- [Exercise instructions] Repeat verbatim, and only, the lines of the data below, beginning at the line that contains "def decodedCurrent (d" and stopping after the line that contains "def State.pmode (s".
-- Listed records follows --
-- ==== Sys2Proof/Machine/Pilot.lean ====
section
/-! DEFINITION. The spoke pilot and proximity interface (R201-R217): what the die drives, plateau sampling, state and diode
detection, pilot condition, proximity, weld sensing. Times within a period are in 1/512 us: a tick is 64,000, a period
512,000, a MOD period 125, the duty step 256. -/

namespace Sys2Proof.Machine

/-! ### Duty encoding (R205) -/

/-- The current a DUTY encodes, in mA; 0 where the table gives none. -/
def decodedCurrent (d : Nat) : Nat :=
  if 160 ≤ d && d ≤ 199 then 6000
  else if 200 ≤ d && d ≤ 1700 then d * 30
  else if 1701 ≤ d && d ≤ 1920 then d * 125 - 160000
  else 0

/-- The DUTY that encodes a current limit in mA; none below 6,000 mA. -/
def encodeDuty (i : Int) : Option Nat :=
  if i < 6000 then none
  else if 80000 ≤ i then some 1920
  else if 52625 ≤ i then some ((i + 160000) / 125).toNat
  else if 51000 ≤ i then some 1700
  else some (i / 30).toNat

/-! ### What the die drives (R203, R204) -/

def State.pmode (s : State) (sp : Nat) : Nat := s.getN (k18PilotModeInForce sp)

/-- DUTY 0 and 2000 of the PWM modes are steady -12 V and +12 V (R203). -/
def effMode (mode duty : Nat) : Nat :=
  if mode = 2 || mode = 4 then (if duty = 0 then 3 else if 2000 ≤ duty then 1 else mode) else mode

def pwmMode (m : Nat) : Bool := m = 2 || m = 4

/-- The falling edge of a period, placed to the nearest MOD period (R204). -/
def fallAt (duty : Nat) : Nat := (256 * duty * 2 + 125) / 250 * 125

/-- The buffers on entry to a mode (R207): 000b and 011b empty both, 001b the low one. -/
def clearBuffers (mode : Nat) (p : Pilot) : Pilot :=
  if mode = 0 || mode = 3 then { p with high := [], low := [], skipHigh := 2, skipLow := 2 }
  else if mode = 1 then { p with low := [], skipLow := 2 } else p

/-- The driven mode and duty change; the mode is reported as R203 says, the decoded current follows (R205, 18h/s/6-7). -/
def State.drivePilot (s : State) (sp mode duty : Nat) : State :=
  let t := if (s.spoke sp).pilot.drivenMode = mode then s else s.modPilot sp (clearBuffers mode)
  (t.puts [(k18PilotModeInForce sp, effMode mode duty),
    (k18DecodedCurrent sp, if pwmMode mode then (decodedCurrent duty : Nat) else 0)]).modPilot
    sp fun p => { p with drivenMode := mode, drivenDuty := duty }

/-- The spoke die removes all drive by itself (R22): KH, KL, LK and AX off and every pilot of the die at steady -12 V, a
running period cut as a command to PMODE 011b cuts it (R204). -/
def State.dieCut (s : State) (d : Die) : State :=
  let t := (s.modDie d fun l => { l with cut := true, held := [] }).each (dieSwitches s d)
    fun t n => t.modSwitch n fun w => { w with applied := 0 }
  t.each (t.spokeList.filter fun sp => dieOf sp = d) fun t sp =>
    (t.modPilot sp fun p => { p with heldMode := 3 }).drivePilot sp 3 (t.spoke sp).pilot.heldDuty

/-- SPOKE_LINK_FAILED (R22-R24): after three consecutive frames of one direction that failed their CRC the link has
failed: a device safety fault (R313), notice 0111h, the end of a running lease; on downstream failures the die also cuts
its outputs by itself, be the link failed in the other direction already. -/
def spokeLinkFailed (d : Die) (dir : LinkDir) (s : State) : State :=
  let l := s.dieLink d
  let fails := match dir with | .up => l.upFails | .down => l.downFails
  if fails < linkFailCount || !s.diePresent d then s
  else
    let t := if dir = .down && !l.cut then s.dieCut d else s
    if s.getN (kLinkState d) = 2 then t
    else (((t.put (kLinkState d) 2).deviceFault (dieNum d)).notice byDevice 0x0111 (linkValue d dir)).endLease

def execSpokeLinkFailed (d : Die) (dir : LinkDir) (s : State) : Host.Outcome State Fault Refusal :=
  .next (spokeLinkFailed d dir s)

/-- The spoke die takes PMODE and DUTY of a downstream word (R20, R204): DUTY above 2000 is refused, modes 000b and 011b
are driven at once, any other change waits for the rising edge. The codes 101b-111b stand in no row of R20's table: the die
keeps the mode it holds, as it does for a DUTY it refuses (DESIGN CHOICE, log entry 46). -/
def State.holdPilot (s : State) (sp w : Nat) : State :=
  let duty := field w 47 37
  let mode := field w 36 34
  let old := (s.spoke sp).pilot
  let hd := if duty ≤ 2000 then duty else old.heldDuty
  let hm := if mode ≤ 4 then mode else old.heldMode
  let t := (s.modPilot sp fun p => { p with heldMode := hm, heldDuty := hd }).put (k18DutyInForce sp) hd
  if hm = 0 || hm = 3 then t.drivePilot sp hm hd else t

/-- PILOT_PERIOD_START (R204): at a tick with CC mod 8 = s mod 8 the held command starts the next period. -/
def pilotPeriodStart (sp : Nat) (s : State) : State :=
  if s.cc % 8 = sp % 8 && sp < s.spokeCount then
    let p := (s.spoke sp).pilot
    s.drivePilot sp p.heldMode p.heldDuty
  else s

def execPilotPeriodStart (sp : Nat) (s : State) : Host.Outcome State Fault Refusal := .next (pilotPeriodStart sp s)

/-! ### Sampling (R206, R207) -/

/-- Level at a time within the period: `some true` high, `some false` low, none in mode 000b. -/
def levelAt (mode duty t : Nat) : Option Bool :=
  match effMode mode duty with
  | 0 => none
  | 1 => some true
  | 3 => some false
  | _ => some (t < fallAt duty)

/-- Level at the end of a frame. -/
def Wave.endLevel (w : Wave) : Option Bool := levelAt w.mode w.duty (w.phase * 64000 + 63999)

/-- Time since the last edge at the end of a frame. -/
def Wave.endAge (w : Wave) : Nat :=
  let f := fallAt w.duty
  if pwmMode (effMode w.mode w.duty) && w.phase * 64000 ≤ f && f < (w.phase + 1) * 64000 then (w.phase + 1) * 64000 - f
  else min 1000000 (w.age + 64000)

/-- The waveform of the frame that just ended, from what is driven and the frame before it. -/
def nextWave (sp frame : Nat) (prev : Wave) (mode duty : Nat) : Wave :=
  let phase := (frame + 8 - sp % 8) % 8
  let start := levelAt mode duty (phase * 64000)
  { mode := mode, duty := duty, phase := phase, age := if start = prev.endLevel then prev.endAge else 0 }

/-- Class of sample `j` of a frame with a waveform (R206): at least 20 us after the last pilot edge and at least 2 us before
the next. -/
def sampleClass (w : Wave) (j : Nat) : Option Bool :=
  let off := (2 * j + 1) * 4000
  let t := w.phase * 64000 + off
  let f := fallAt w.duty
  let pwm := pwmMode (effMode w.mode w.duty)
  match levelAt w.mode w.duty t with
  | none => none
  | some h =>
    let fell := pwm && w.phase * 64000 ≤ f && f ≤ t
    let sinceEdge := if fell then t - f else w.age + off
    let untilEdge := if pwm && h then f - t else if pwm then 512000 - t else 64000 - off
    if 10240 ≤ sinceEdge && 1024 ≤ untilEdge then some h else none

/-- A sample enters a buffer of the last 8. -/
def enter8 (b : List Nat) (x : Nat) : List Nat := (x :: b).take 8

/-- The eight samples of a frame enter the plateau buffers; those taken before a buffer was emptied do not enter it. -/
def enterSamples (w : Wave) (codes : List Nat) (p : Pilot) : Pilot :=
  codes.zipIdx.foldl (fun p x =>
    match sampleClass w x.2 with
    | some true => if p.skipHigh = 0 then { p with high := enter8 p.high x.1 } else p
    | some false => if p.skipLow = 0 then { p with low := enter8 p.low x.1 } else p
    | none => p) p

/-- The median of a full buffer as the sum of its fourth and fifth values in ascending order (R207). -/
def medianSum (b : List Nat) : Option Nat :=
  if b.length < 8 then none
  else
    let l := b.mergeSort (fun x y => x ≤ y)
    some (l.getD 3 0 + l.getD 4 0)

/-- The plateau value in mV, rounded toward zero (R206, R207). -/
def plateau (b : List Nat) : Option Int := (medianSum b).map fun m => (((m : Int) - 4096) * 125).tdiv 32

/-! ### State and diode (R208-R211) -/

/-- Boundaries between the bands Invalid, A, B, C, D, E, Invalid in mV, from the top (R208). -/
def bandBounds : List Int := [13500, 10500, 7500, 4500, 1500, -1500]
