-- ==== Sys2Proof/Machine/Trig.lean ====
section
/-! DEFINITION. The trigonometry and the high-pass filter of the metering engine (R128 step 5, R133). A rule that states a
cosine, an argument or a corner frequency fixes the number but for the arithmetic of the engine, which no rule states: each
result is the exact one, computed here to better than 2^-40, with a free error of at most 2^-40 (log entry 10). -/

namespace Sys2Proof.Machine

/-- Pi to 20 digits. -/
def piQ : Rat := 314159265358979323846 / 100000000000000000000

/-- A free error held within 2^-40. -/
def slight (e : Rat) : Rat := max (-1 / 1099511627776) (min (1 / 1099511627776) e)

/-- The power series of degree `2 * n + p` whose terms are `x^(2k+p) * (-1)^k` over `f k`. -/
def altSeries (f : Nat → Nat) (p : Nat) (x : Rat) (n : Nat) : Rat :=
  (List.range n).foldl (fun a k => a + (if k % 2 = 0 then 1 else -1) * x ^ (2 * k + p) / (f k : Rat)) 0

/-- The fraction of a turn. -/
def fracTurn (t : Rat) : Rat := t - t.floor

/-- Cosine and sine of an angle in turns. -/
def cosTurn (t : Rat) : Rat :=
  altSeries (fun k => (2 * k).factorial) 0 (2 * piQ * fracTurn t) 24 + slight (Config.trigError 0 t)
def sinTurn (t : Rat) : Rat :=
  altSeries (fun k => (2 * k + 1).factorial) 1 (2 * piQ * fracTurn t) 24 + slight (Config.trigError 1 t)

/-- The arctangent of a number between 0 and 1, in radians: above 0.4 through atan x = pi/4 + atan ((x - 1) / (x + 1)). -/
def atan01 (x : Rat) : Rat :=
  if x ≤ 2 / 5 then altSeries (fun k => 2 * k + 1) 1 x 24
  else piQ / 4 + altSeries (fun k => 2 * k + 1) 1 ((x - 1) / (x + 1)) 24

/-- The argument of a phasor in degrees, above -180 and up to 180; that of 0 is stated by no rule and free. -/
def phaseAngle (re im : Rat) : Rat :=
  if re = 0 && im = 0 then max (-180) (min 180 Config.angleOfZero)
  else
    let a := |re|
    let b := |im|
    let first := if b ≤ a then atan01 (b / a) else piQ / 2 - atan01 (a / b)
    let upper := if 0 ≤ re then first else piQ - first
    (if 0 ≤ im then upper else -upper) * 180 / piQ + slight (Config.trigError 2 (re / (a + b)))

/-- The pole of a first-order high-pass filter with its corner at 0.25 Hz, at 8,000 samples a second: 1 - pi/16,000, and its
gain 1, each but for the form of the discrete filter, which no rule states and which moves the pole by less than 1/10^7 and the
gain by less than 2/10^4. -/
def highPassPole : Rat := 1 - piQ / 16000 + max (-1 / 10000000) (min (1 / 10000000) Config.poleError)
def highPassGain : Rat := 1 - max 0 (min (1 / 5000) Config.gainError)

/-- Step 5 of R128: previous input, previous output, input. -/
def highPass (xp yp x : Rat) : Rat := highPassPole * yp + highPassGain * (x - xp)

end Sys2Proof.Machine
end

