-- ==== Sys2Proof/Machine/Tandem.lean ====
section
/-! DEFINITION. Tandem (R317-R322, R328): the message, the copies received on the two networks, loss and site reaction. Both
networks are served by the core domain, so nothing is sent or received while it is reset (R322). Network 0 is CAN FD,
network 1 10BASE-T1S. -/

namespace Sys2Proof.Machine

def State.peer (s : State) (m : Nat) : Peer := s.peers.getD m {}
def State.modPeer (s : State) (m : Nat) (f : Peer → Peer) : State := { s with peers := s.peers.modify m f }

/-- The peers a hub supervises (R317). -/
def State.supervised (s : State) (m : Nat) : Bool := m < 16 && s.flag k1EEnable && bit (s.getN k1EPeerMask) m

def State.peerLost (s : State) (m : Nat) : Bool := s.getN (k1EPeerState (16 + m)) = 2

def State.anyLost (s : State) : Bool := (List.range 16).any fun m => s.supervised m && s.peerLost m

/-- Initial register of the message CRC on a network (R318). -/
def tandemInit (net : Nat) : Nat := if net = 0 then 0xFFFFFFFF else 0x3C5A0F96

/-- The DEMAND field: functions 0-3 from its highest bit, demanded with site propagation set (R318). -/
def State.demandField (s : State) : Nat :=
  (List.range 4).foldl (fun a f => a * 2 + (if s.fnState f ≠ 0 && s.flag (k1DSitePropagation f) then 1 else 0)) 0

/-- Bytes 0-27 of the message (R318). -/
def State.tandemBytes (s : State) (seq : Nat) : List Nat :=
  let state := (if s.getN k1DDeviceFaultCauses ≠ 0 then 32768 else 0) + (if s.getN k1DLeaseState ≠ 0 then 16384 else 0) +
    s.demandField * 1024 + (if s.anyLost then 512 else 0)
  let closed := maskOf (s.spokeList.filter fun sp => s.gateState sp = 2)
  [16 + s.getN k1EMemberNumber, 0] ++ bytesBE 2 (s.getN k1EGroupIdentity) ++ bytesBE 4 seq ++ bytesBE 6 s.cc ++
    bytesBE 2 state ++ bytesBE 3 closed ++ List.replicate 9 0

/-- The whole message on a network. -/
def tandemMessage (net : Nat) (b : List Nat) : List Byte := toBytes (b ++ bytesBE 4 (crc32From (tandemInit net) b))

/-- TANDEM_SEND (R319): at every tick with CC mod 80 = 0 one message goes out on both networks: on
controller A with PRIO 0, SERVICE 1Fh, DEST 0 and MEMBER as FRAG, and as a datagram on the tandem port. -/
def tandemSend (s : State) : State :=
  if s.flag k1EEnable && s.lease.fwUp && s.cc % 80 = 0 && s.tandemAt ≠ some s.cc then
    let seq := (s.getN k1ESequenceSent + 1) % 4294967296
    let t := { s.put k1ESequenceSent seq with tandemAt := some s.cc }
    let b := s.tandemBytes seq
    let ident := canIdent 0 0x1F 0 (s.getN (k04NodeID 1)) (s.getN k1EMemberNumber)
    (t.send (.canFrame 1 ident (tandemMessage 0 b))).send (.tandem (s.getN k1ETandemPort) (tandemMessage 1 b))
  else s

def execTandemSend (s : State) : Host.Outcome State Fault Refusal := .next (tandemSend s)

/-- The tandem state and the tandem cause of every spoke (R321). -/
def State.refreshTandem (s : State) : State :=
  let on := (s.getN k1ESiteReaction = 1 && s.anyLost) ||
    (List.range 16).any fun m => s.supervised m && (s.peer m).demand ≠ 0
  let t := s.put k1ETandemState (if !s.flag k1EEnable then 0 else if s.anyLost then 2 else 1)
  t.each t.spokeList fun t sp => t.setCause sp cTandem (on && bit (t.getN k1ETandemZone) sp)

/-- A peer enters loss with a notice (R320). -/
def State.losePeer (s : State) (m code : Nat) : State :=
  (((s.put (k1EPeerState (16 + m)) 2).modPeer m fun p => { p with run := 0 }).noticeOpen byDevice code).refreshTandem

/-- SEQ `a` is newer than `b` modulo 2^32 (R319). -/
def seqNewer (a b : Nat) : Bool := let d := (a + 4294967296 - b) % 4294967296; d ≠ 0 && d < 2147483648

/-- A SEQ is newer than the last accepted from a peer; from a peer of which none has been accepted any is. -/
def State.seqOk (s : State) (m seq : Nat) : Bool := !(s.peer m).accepted || seqNewer seq (s.getN (k1ELastSEQ (16 + m)))

/-- A SEQ of a peer is dealt with: it is the last accepted one unless a newer one has been, and its copies go. -/
def State.acceptSeq (s : State) (m seq : Nat) : State :=
  (if s.seqOk m seq then s.put (k1ELastSEQ (16 + m)) seq else s).modPeer m fun p =>
    { p with accepted := true, copies := p.copies.filter fun c => c.2.1 ≠ seq }

def State.compareWindow (s : State) : Nat := msTicks (s.getN k1ECompareWindow)

/-- Pairs in a row after which a peer in loss is valid again (R320). -/
def pairsToValid : Nat := 10

/-- A matched pair (R320, R321): after ten in a row a peer in loss is valid; the DEMAND of a valid peer follows the pair. -/
def State.matchedPair (s : State) (m seq : Nat) (b : List Nat) : State :=
  let state := numBE ((b.drop 14).take 2)
  let t := s.puts [(k1ELastSEQ (16 + m), seq), (k1ELastState (16 + m), state)]
  let run := (s.peer m).run + 1
  let back := s.peerLost m && pairsToValid ≤ run
  let t := if back then (t.put (k1EPeerState (16 + m)) 1).noticeOpen byDevice 0x0A33 else t
  let t := t.modPeer m fun p =>
    { p with accepted := true, run := run, lastPair := s.cc, copies := p.copies.filter fun c => c.2.1 ≠ seq,
             demand := if t.peerLost m then p.demand else field state 13 10 }
  t.refreshTandem

/-- TANDEM_COPY (R319-R321): a copy arrives on a network. -/
def tandemCopy (net : Nat) (msg : List Byte) (s : State) : State :=
  let l := natBytes msg
  let b := l.take 28
  let m := l.headD 0 % 16
  let seq := numBE ((b.drop 4).take 4)
  if !s.flag k1EEnable || !s.lease.fwUp || l.length ≠ 32 then s
  else if numBE (l.drop 28) ≠ crc32From (tandemInit net) b then s.count (k1ECRCFailures (16 + m))
  else if numBE ((b.drop 2).take 2) ≠ s.getN k1EGroupIdentity || !s.supervised m ||
      !s.seqOk m seq then s
  else
    let dem := field (numBE ((b.drop 14).take 2)) 13 10
    let t := if dem ≠ 0 then
        ((s.modPeer m fun p => { p with demand := dem }).notice byDevice 0x0A34 (m * 256 + dem)).refreshTandem
      else s
    match (t.peer m).copies.find? fun c => c.1 ≠ net && c.2.1 = seq && s.since c.2.2.1 ≤ s.compareWindow with
    | some c =>
      if natBytes c.2.2.2 = b then t.matchedPair m seq b
      else
        ((t.acceptSeq m seq).count (k1EMismatches (16 + m))).losePeer m 0x0A30
    | none =>
      if (t.peer m).copies.any fun c => c.1 = net && c.2.1 = seq then t
      else t.modPeer m fun p => { p with copies := p.copies ++ [(net, seq, t.cc, toBytes b)] }

def execTandemCopy (net : Nat) (msg : List Byte) (s : State) : Host.Outcome State Fault Refusal :=
  .next (tandemCopy net msg s)

/-- MISSING_TWIN (R320): the twin of a copy has not arrived within the compare window; it is late from now on. -/
def missingTwin (m seq : Nat) (s : State) : State :=
  match (s.peer m).copies.find? fun c => c.2.1 = seq with
  | some c =>
    if s.supervised m && s.compareWindow < s.since c.2.2.1 then
      ((s.acceptSeq m seq).count (k1EMissingTwins (16 + m))).losePeer m 0x0A31
    else s
  | none => s

def execMissingTwin (m seq : Nat) (s : State) : Host.Outcome State Fault Refusal := .next (missingTwin m seq s)

/-- TANDEM_SILENCE (R320): no matched pair within 10 ms and the compare window of the last one. -/
def tandemSilence (m : Nat) (s : State) : State :=
  if s.supervised m && s.getN (k1EPeerState (16 + m)) = 1 && 80 + s.compareWindow < s.since (s.peer m).lastPair then
    s.losePeer m 0x0A32
  else s

def execTandemSilence (m : Nat) (s : State) : Host.Outcome State Fault Refusal := .next (tandemSilence m s)

/-- Every supervised peer starts in loss (R317); its last DEMAND stands (R321), and so does its last SEQ. -/
def State.restartTandem (s : State) : State :=
  let t := s.each (List.range 16) fun s m =>
    (s.put (k1EPeerState (16 + m)) (if s.supervised m then 2 else 0)).modPeer m fun p => { demand := p.demand, accepted := p.accepted }
  t.refreshTandem

/-- The chapter rule on writes of class 1Eh (R317, R328). -/
def check1E (s : State) (m : Nat) (v : Int) : Nat :=
  if m = 3 && bit v.toNat (s.getN k1EMemberNumber) then stOutOfRange
  else if m = 7 && v = s.get k04KODPort then stOutOfRange
  else stOk

/-- The effect of a write of class 1Eh. -/
def apply1E (s : State) (k i m : Nat) (v : Int) : State :=
  let t := s.put k v
  if i = 0 && (m = 0 || m = 3) && s.get k ≠ v then t.restartTandem
  else if i = 0 && m ≤ 6 then t.refreshTandem
  else t

end Sys2Proof.Machine
end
-- Listed records concluded --
- [Expected answer]
def decodedCurrent (d : Nat) : Nat :=
  if 160 ≤ d && d ≤ 199 then 6000
  else if 200 ≤ d && d ≤ 1700 then d * 30
  else if 1701 ≤ d && d ≤ 1920 then d * 125 - 160000
  else 0

/-- The DUTY that encodes a current limit in mA; none below 6,000 mA. -/
def encodeDuty (i : Int) : Option Nat :=
  if i < 6000 then none
  else if 80000 ≤ i then some 1920
  else if 52625 ≤ i then some ((i + 160000) / 125).toNat
  else if 51000 ≤ i then some 1700
  else some (i / 30).toNat

/-! ### What the die drives (R203, R204) -/

def State.pmode (s : State) (sp : Nat) : Nat := s.getN (k18PilotModeInForce sp)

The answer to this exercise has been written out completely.